How to exclude a variable from being required in a function?

Question

How to exclude a variable from being required in a function?

IE:

function foo($name,$address,$pizza_preference,$date)
{
if(!$pizza_preference)
{
return array($name,$address,$date);    
}
else
{
return array($name,$address,$pizza_preference,$date);
}
}

When calling this function how would I set it up so $pizza_preference is not required, but optional? So that if you only entered 3 arguments in the function it omits $pizza_preference, or would I have to make it so when you enter 0 it just doesn't return it?

Answer 1

I recommend (and I always do) to pass arguments as Object..

function foo($params)
{
  if(!$params->pizza_preference)
  {
    return array($pizza_preference->name,$pizza_preference->address,$pizza_preference->date);    
  }
  else
  {
    return array($pizza_preference->name,$pizza_preference->pizza_preference->address,$pizza_preference,$pizza_preference->date);
  }
}

Sample usage:

$p1 = new stdClass;
$p1->name = 'same name';
$p1->address ='same address';
$p1->pizza_preference = '1';
$p1->date = '26-04-2012';

$p2 = new stdClass;
$p2->name = 'same name';
$p2->address ='same address';
$p2->date = '26-04-2012';

foo($p1); //will return the first array
foo($p2); //will return the second array

Answer 2

Just define a default value for it. Then you can use that function without passing a value:

function foo($name,$address,$date,$pizza_preference=null)
{
    if(!$pizza_preference)
    {
        return array($name,$address,$date);    
    }
    else
    {
        return array($name,$address,$pizza_preference,$date);
    }
}

Usually you put variables that have default values at the end of the parameters list so you don't have to include blank parameters when calling the function.

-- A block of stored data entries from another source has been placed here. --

/-- So does raising a mailbox interrupt. -/
theorem intSet_queues (s : State) (p bits : Nat) :
    (s.intSet p bits).mbx.posted = s.mbx.posted ∧ (s.intSet p bits).mbx.waits = s.mbx.waits := by
  unfold State.intSet
  dsimp only
  split
  · exact msix_queues _ _ _
  · exact ⟨rfl, rfl⟩

/-- Register writes leave the mailbox state alone. -/
theorem wrs_mbx (s : State) (l : List (Nat × Word)) : (s.wrs l).mbx = s.mbx := by rw [wrs_only]

/-- A response takes no slot from the posted ones and ends no wait. -/
theorem writeResponse_queues (s : State) (slot : Nat) (c : Cached) (replayed : Bool) :
    (s.writeResponse slot c replayed).mbx.posted = s.mbx.posted ∧ (s.writeResponse slot c replayed).mbx.waits = s.mbx.waits := by
  rw [writeResponse_eq]
  obtain ⟨hposted, hwaits⟩ := intSet_queues (((s.wrs (headerWrites s slot c replayed)).wrs (payloadWrites slot c)).setSlot c.part
    slot Slot.DONE) c.part (2 ^ slot)
  rw [hposted, hwaits, State.setSlot_mbx, wrs_mbx, wrs_mbx]
  exact ⟨rfl, rfl⟩

/-! ### Registers -/

/-- Every write of a response's header and payload goes to the response area of its slot. -/
theorem mem_responseWrites {s : State} {slot : Nat} {c : Cached} {replayed : Bool} {e : Nat × Word}
    (h : e ∈ headerWrites s slot c replayed ++ payloadWrites slot c) :
    R.MBX c.part (0x2000 + 0x100 * slot) ≤ e.1 ∧ e.1 < R.MBX c.part (0x2010 + 0x100 * slot + 4 * c.payload.length) := by
  unfold headerWrites payloadWrites at h
  unfold R.MBX at *
  simp only [List.mem_append, List.mem_cons, List.not_mem_nil, or_false, List.mem_map, List.mem_range] at h
  obtain (rfl | rfl | rfl | rfl) | ⟨i, hi, rfl⟩ := h <;> dsimp only <;> omega

/-- Outside the response area of its slot, a response changes the slot states and the interrupt status alone. -/
theorem rd_writeResponse_ne {s : State} {slot b : Nat} {c : Cached} {replayed : Bool} (hstates : b ≠ R.MBX c.part 0x0C)
    (hint : b ≠ R.MBX c.part 0x14)
    (harea : b < R.MBX c.part (0x2000 + 0x100 * slot) ∨ R.MBX c.part (0x2010 + 0x100 * slot + 4 * c.payload.length) ≤ b) :
    (s.writeResponse slot c replayed).rd b = s.rd b := by
  rw [writeResponse_eq, rd_intSet _ _ _ _ hint, State.setSlot, rd_wrF_ne hstates, ← wrs_append]
  exact rd_wrs_ne fun e he => by have := mem_responseWrites he; omega

/-- A response leaves the state of every other slot of its function alone. -/
theorem slotState_writeResponse_ne {s : State} {slot q : Nat} {c : Cached} {replayed : Bool} (hslot : slot < 16) (hq : q ≠ slot) :
    (s.writeResponse slot c replayed).slotState c.part q = s.slotState c.part q := by
  have hbelow : (s.wrs (headerWrites s slot c replayed ++ payloadWrites slot c)).rd (R.MBX c.part 0x0C) = s.rd (R.MBX c.part 0x0C) :=
    rd_wrs_ne fun e he => by have := mem_responseWrites he; unfold R.MBX at *; omega
  unfold State.slotState State.fd
  rw [writeResponse_eq, rd_intSet _ _ _ _ (by unfold R.MBX; omega), State.setSlot, State.wrF, rd_wr_self,
    fld_setFld_ne _ _ (by omega) (by omega), ← wrs_append, hbelow]

/-- The same of an answer, whose response is to the request in its slot. -/
theorem rd_answer_ne {s : State} {p slot st b : Nat} {pay : List Word} (hstates : b ≠ R.MBX p 0x0C) (hint : b ≠ R.MBX p 0x14)
    (harea : b < R.MBX p (0x2000 + 0x100 * slot) ∨ R.MBX p (0x2010 + 0x100 * slot + 4 * pay.length) ≤ b) :
    (s.answer p slot st pay).rd b = s.rd b :=
  rd_writeResponse_ne (c := s.response p slot st pay) hstates hint harea

/-- Settles O57: an answer is the response of its slot (`rd_answer_ne`, `slotState_writeResponse_ne`) to a request that is
kept for retries. -/
theorem answerFrame : Obligations.AnswerFrame := by
  unfold Obligations.AnswerFrame
  intro s t p slot st pay hpay ht
  obtain ⟨honly, hout⟩ := answer_only s p slot st pay
  obtain ⟨hposted, hwaits⟩ := writeResponse_queues (s.keep (s.response p slot st pay)) slot (s.response p slot st pay) false
  rw [ht]
  refine ⟨honly, hposted, hwaits, fun a ha => hout a ?_, fun q hq => ⟨?_, fun i hi => ⟨?_, ?_⟩⟩⟩
  · unfold R.MBX at *
    omega
  · exact slotState_writeResponse_ne (c := s.response p slot st pay) slot.isLt (fun h => hq (Fin.ext h))
  · refine rd_answer_ne ?_ ?_ ?_ <;> unfold R.MBX <;> omega
  · have hne : q.val ≠ slot.val := fun h => hq (Fin.ext h)
    refine rd_answer_ne ?_ ?_ ?_ <;> unfold R.MBX <;> omega

end Sys2Proof.Proofs
end

section
/-!
The commands that only report: their answer is all that they change (R53, R57).
-/

namespace Sys2Proof.Proofs

open Sys2Proof Sys2Proof.Machine Sys2Proof.Laws

/-! ### Meanings that only report -/

/-- A meaning that leaves the state as it began and answers at most the 60 words of a response area, while the activities in
progress are as few as R505 allows. -/
def Reports (body : Req → State → Ans) : Prop :=
  ∀ r u, u.pwr.acts.length ≤ 60 → ∃ st pay, body r u = .done st pay u ∧ pay.length ≤ 60
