-- ==== Sys2Proof/Machine/Operands.lean ====
section
/-! DEFINITION. The operand forms: immediates (spec/30_encoding.md R93), the low nibble of a register as a
key number or a digit (spec/45_keypad_timers.md R250, spec/43_index_memory.md R213), the effective data
address (spec/20_memory.md R66) and the decimal digits of a byte (spec/43_index_memory.md R214). -/

namespace Sys2Proof.Machine

/-- `zext_16(nnn)` (30_encoding.md R93). -/
def zextAddr (nnn : Addr) : Word := nnn.setWidth 16

/-- `zext_16(b)` of a byte (43_index_memory.md R212, 41_control_flow.md R168). -/
def zextByte (b : Byte) : Word := b.setWidth 16

/-- `b[3:0]`: the digit or key that a register value selects (decisions D8, D9). -/
def lowNibble (b : Byte) : Nibble := b.extractLsb' 0 4

/-- The address that a 16-bit index and an offset form under a policy (decision D7): `wrap12` is
`(I + k) mod 4096`, from the full index. -/
def dataAddr (policy : DataAddrPolicy) (I : Word) (k : Nat) : Addr :=
  match policy with
  | .wrap12 => BitVec.ofNat 12 (I.toNat + k)

/-- `EA(k)` (00_scope.md R11, 20_memory.md R66). -/
def State.ea (s : State) (k : Nat) : Addr := dataAddr config.dataAddrPolicy s.I k

/-- The address of the glyph of a digit: `0x0050 + 5 * d` (43_index_memory.md R213). -/
def glyphAddr (d : Nibble) : Word := BitVec.ofNat 16 (fontBase + 5 * d.toNat)

/-- `v div 100` (R214). -/
def hundreds (v : Byte) : Byte := BitVec.ofNat 8 (v.toNat / 100)

/-- `(v div 10) mod 10` (R214). -/
def tens (v : Byte) : Byte := BitVec.ofNat 8 (v.toNat / 10 % 10)

/-- `v mod 10` (R214). -/
def ones (v : Byte) : Byte := BitVec.ofNat 8 (v.toNat % 10)

/-- The register that the `k`-th byte of a block transfer goes with: `V[k]` (R215, R216). -/
def blockReg (k : Nat) : Nibble := BitVec.ofNat 4 k

end Sys2Proof.Machine
end

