-- ==== Sys2Proof/Machine/Alu.lean ====
section
/-! DEFINITION. Register load, arithmetic, logic, shifts, random (spec/42_alu.md R180 to R193). Effects are
made in the order R180 gives: the later write stands where `x` is 0xF. -/

namespace Sys2Proof.Machine

/-- Result first, flag second (R180: `8xy4`, `8xy5`, `8xy7`). -/
def State.resultThenFlag (s : State) (x : Nibble) (r f : Byte) : State := (s.writeV x r).writeVF f

/-- Flag first, then the operation on the register as the flag write left it (R180: `8xy6`, `8xyE`). -/
def State.flagThenShift (s : State) (x : Nibble) (f : Byte) (op : Byte → Byte) : State :=
  (s.writeVF f).writeV x (op ((s.writeVF f).readV x))

/-- `6xkk` (R181). -/
def execLdImm (x : Nibble) (kk : Byte) (s : State) : Result := .next (s.advance.writeV x kk)

/-- `7xkk` (R182): no flag. -/
def execAddImm (x : Nibble) (kk : Byte) (s : State) : Result :=
  .next (s.advance.writeV x (s.readV x + kk))

/-- `8xy0` (R183). -/
def execLdReg (x y : Nibble) (s : State) : Result := .next (s.advance.writeV x (s.readV y))

/-- `8xy1` (R184): `VF` keeps its value. -/
def execOrReg (x y : Nibble) (s : State) : Result :=
  .next (s.advance.writeV x (s.readV x ||| s.readV y))

/-- `8xy2` (R185). -/
def execAndReg (x y : Nibble) (s : State) : Result :=
  .next (s.advance.writeV x (s.readV x &&& s.readV y))

/-- `8xy3` (R186). -/
def execXorReg (x y : Nibble) (s : State) : Result :=
  .next (s.advance.writeV x (s.readV x ^^^ s.readV y))

/-- `8xy4` (R187). -/
def execAddReg (x y : Nibble) (s : State) : Result :=
  .next (s.advance.resultThenFlag x (s.readV x + s.readV y) (carryFlag (s.readV x) (s.readV y)))

/-- `8xy5` (R188). -/
def execSubReg (x y : Nibble) (s : State) : Result :=
  .next (s.advance.resultThenFlag x (s.readV x - s.readV y) (noBorrowFlag (s.readV x) (s.readV y)))

/-- `8xy6` (R189): `y` is ignored. -/
def execShr (x _y : Nibble) (s : State) : Result :=
  .next (s.advance.flagThenShift x (shiftedOutLow (s.readV x)) (· >>> 1))

/-- `8xy7` (R190): the destination is still `V[x]`. -/
def execSubnReg (x y : Nibble) (s : State) : Result :=
  .next (s.advance.resultThenFlag x (s.readV y - s.readV x) (noBorrowFlag (s.readV y) (s.readV x)))

/-- `8xyE` (R191): `y` is ignored. -/
def execShl (x _y : Nibble) (s : State) : Result :=
  .next (s.advance.flagThenShift x (shiftedOutHigh (s.readV x)) (· <<< 1))

/-- `Cxkk` (R192): the random byte is the free value of this draw (40_cycle_and_host.md R135). -/
def execRnd (x : Nibble) (kk : Byte) (s : State) : Result :=
  .next (s.advance.nextDraw.writeV x (Config.rnd s.draws &&& kk))

end Sys2Proof.Machine
end

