-- ==== Sys2Proof/Certificates/Slice0/Obligations.lean ====
section
/-! DEFINITION. The statements for the provers. Each docstring names the rule of spec/ it formalises. A
statement about an instruction gives its word as the digits of its pattern, the next state that `exec`
answers, and its frame: everything that is not named is equal before and after. -/

open Sys2Proof Sys2Proof.Machine

namespace Sys2Proof.Stated

/-! ### The words of the formats of 30_encoding.md R91, as numbers made of their hexadecimal digits -/

/-- A word of format `NNN`. -/
def patNNN (op : Nat) (nnn : Addr) : Word := BitVec.ofNat 16 (op * 4096 + nnn.toNat)
/-- A word of format `XKK`. -/
def patXKK (op : Nat) (x : Nibble) (kk : Byte) : Word :=
  BitVec.ofNat 16 (op * 4096 + x.toNat * 256 + kk.toNat)
/-- A word of format `XY`, or of `XYN` with the row count as its last digit. -/
def patXY (op : Nat) (x y : Nibble) (low : Nat) : Word :=
  BitVec.ofNat 16 (op * 4096 + x.toNat * 256 + y.toNat * 16 + low)
/-- A word of format `X`. -/
def patX (op : Nat) (x : Nibble) (low : Nat) : Word :=
  BitVec.ofNat 16 (op * 4096 + x.toNat * 256 + low)

/-! ### Frames -/

/-- Every byte of memory reads as before. -/
def SameMemory (s t : State) : Prop := ∀ a : Addr, t.memRead a = s.memRead a

/-- Every register outside the list reads as before. -/
def KeepsRegsBut (ds : List Nibble) (s t : State) : Prop := ∀ r, r ∉ ds → t.readV r = s.readV r

/-- Only `pc` differs. -/
def OnlyPc (s t : State) : Prop := t = { s with pc := t.pc } ∧ SameMemory s t

/-- Only general registers and `pc` differ, `pc` by 2; of the registers, only those in the list. -/
def OnlyRegs (ds : List Nibble) (s t : State) : Prop :=
  t = { s with V := t.V, pc := s.pc + 2 } ∧ KeepsRegsBut ds s t ∧ SameMemory s t

/-- Only `I` and `pc` differ, `pc` by 2. -/
def OnlyIndex (s t : State) : Prop := t = { s with I := t.I, pc := s.pc + 2 } ∧ SameMemory s t

/-- Only memory and `pc` differ, `pc` by 2. -/
def OnlyStores (s t : State) : Prop := t = { s with Mem := t.Mem, pc := s.pc + 2 }

/-- `pc` is in the fetch range of 10_state.md R27. -/
def InRange (s : State) : Prop := 0x0200 ≤ s.pc.toNat ∧ s.pc.toNat ≤ 0x0FFE

/-- A sprite bit of `Dxyn` falls on the pixel (44_display.md R231, R232): row `r` of `n`, column `c` of 8,
bit `7 - c` of the byte at `EA(r)`, both coordinates wrapping. -/
def SpriteOn (s : State) (x0 y0 : Byte) (n : Nibble) (px : Fin 64) (py : Fin 32) : Prop :=
  ∃ r c : Nat, r < n.toNat ∧ c < 8 ∧ (s.memRead (s.ea r)).getLsbD (7 - c) = true ∧
    px.val = (x0.toNat + c) % 64 ∧ py.val = (y0.toNat + r) % 32

end Sys2Proof.Stated

open Sys2Proof.Stated

/-! ### Encoding -/

/-- 95_test_vectors.md section 3.2: words written out from the patterns decode to their instructions. -/
def Obligations.SampleWordsDecode : Prop :=
  decodeWord 0x00E0 = .instr .cls ∧ decodeWord 0x00EE = .instr .ret ∧
  decodeWord 0x2300 = .instr (.call 0x300) ∧ decodeWord 0x6A12 = .instr (.ldImm 0xA 0x12) ∧
  decodeWord 0x8124 = .instr (.addReg 1 2) ∧ decodeWord 0x81F6 = .instr (.shr 1 0xF) ∧
  decodeWord 0xA123 = .instr (.ldI 0x123) ∧ decodeWord 0xF355 = .instr (.storeRegs 3) ∧
  decodeWord 0xDABF = .instr (.drw 0xA 0xB 0xF) ∧ decodeWord 0xE19E = .instr (.skp 1) ∧
  decodeWord 0xF10A = .instr (.waitKey 1) ∧ decodeWord 0x5121 = .unknown 0x5121 ∧
  decodeWord 0x0000 = .unknown 0x0000

/-- 30_encoding.md sections 2, 3 and 6 (R93, R103, R106): decoding an encoded instruction gives it back,
with every operand at every value, from the word and from the bytes in memory order. -/
def Obligations.DecodingAnEncodedInstructionGivesItBack : Prop :=
  ∀ (i : Instr) (rest : List Byte),
    decodeWord (encode i) = .instr i ∧ decodeBytes (encodeBytes i ++ rest) = .ok (i, rest)

/-- 30_encoding.md R96, R98: a word that is an instruction is that instruction's one encoding; the unused
`y` of the shifts is kept. -/
def Obligations.EncodingADecodedWordGivesItBack : Prop :=
  ∀ (w : Word) (i : Instr), decodeWord w = .instr i → encode i = w

/-- R96 with R92: `(w & mask) = match` decides the row, the fields are those of R92, and no two rows
overlap. -/
def Obligations.DecoderFollowsTheOpcodeMap : Prop :=
  (∀ (w : Word) (r : Row),
    w &&& r.format.mask = r.code ↔
      decodeWord w = .instr (r.instr (w.extractLsb' 8 4) (w.extractLsb' 4 4) (w.extractLsb' 0 4)
        (w.extractLsb' 0 8) (w.extractLsb' 0 12))) ∧
  (∀ (w : Word) (r q : Row), w &&& r.format.mask = r.code → w &&& q.format.mask = q.code → r = q)

/-- 30_encoding.md section 4 (R99, its classes (a) to (f)): which words are unknown opcodes. -/
def Obligations.UnknownWordsAreTheSixClasses : Prop :=
  ∀ w : Word, decodeWord w = .unknown w ↔
    (w.extractLsb' 12 4 = 0x0#4 ∧ w.extractLsb' 0 12 ≠ 0x0E0#12 ∧ w.extractLsb' 0 12 ≠ 0x0EE#12) ∨
    (w.extractLsb' 12 4 = 0x5#4 ∧ w.extractLsb' 0 4 ≠ 0x0#4) ∨
    (w.extractLsb' 12 4 = 0x9#4 ∧ w.extractLsb' 0 4 ≠ 0x0#4) ∨
    (w.extractLsb' 12 4 = 0x8#4 ∧
      w.extractLsb' 0 4 ∈ [0x8#4, 0x9#4, 0xA#4, 0xB#4, 0xC#4, 0xD#4, 0xF#4]) ∨
    (w.extractLsb' 12 4 = 0xE#4 ∧ w.extractLsb' 0 8 ∉ [0x9E#8, 0xA1#8]) ∨
    (w.extractLsb' 12 4 = 0xF#4 ∧ w.extractLsb' 0 8 ∉
      [0x07#8, 0x0A#8, 0x15#8, 0x18#8, 0x1E#8, 0x29#8, 0x33#8, 0x55#8, 0x65#8])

See Default argument values on the PHP website for more.

UPDATE

If you're going to have multiple parameters with default values and want to be able to skip them individually you can pass an array as the only parameter and read the values from there:

function foo(array $parameters)
{
    if(!$parameters['pizza_preference'])
    {
        return array($parameters['name'],$parameters['address'],$parameters['date']);    
    }
    else
    {
        return array($parameters['name'],$parameters['address'],$parameters['date'],$parameters['pizza_preference']);  
    }
}

Answer 3

As an alternative approach, you can use an associative array as a single argument, and then just check it inside the function like this:

function foo($args) {
    $name = (!empty($args['name']) ? $args['name'] : NULL);
    $address = (!empty($args['address']) ? $args['address'] : NULL);
    $pizza_preference = (!empty($args['pizza_preference']) ? $args['pizza_preference'] : NULL);
    $date = (!empty($args['date']) ? $args['date'] : NULL);
}

Answer 4

You can set default values in the function declaration:

function foo($name,$address,$date,$pizza_preference=null)
{
   if($pizza_preference === null)
   {
      return array($name,$address,$date);    
   }
   else
   {
      return array($name,$address,$pizza_preference,$date);
   }
}

Answer 5

Well youll need to change the signature... anything not required should go last:

function foo($name, $address, $date, $pizza_preference = null) {

}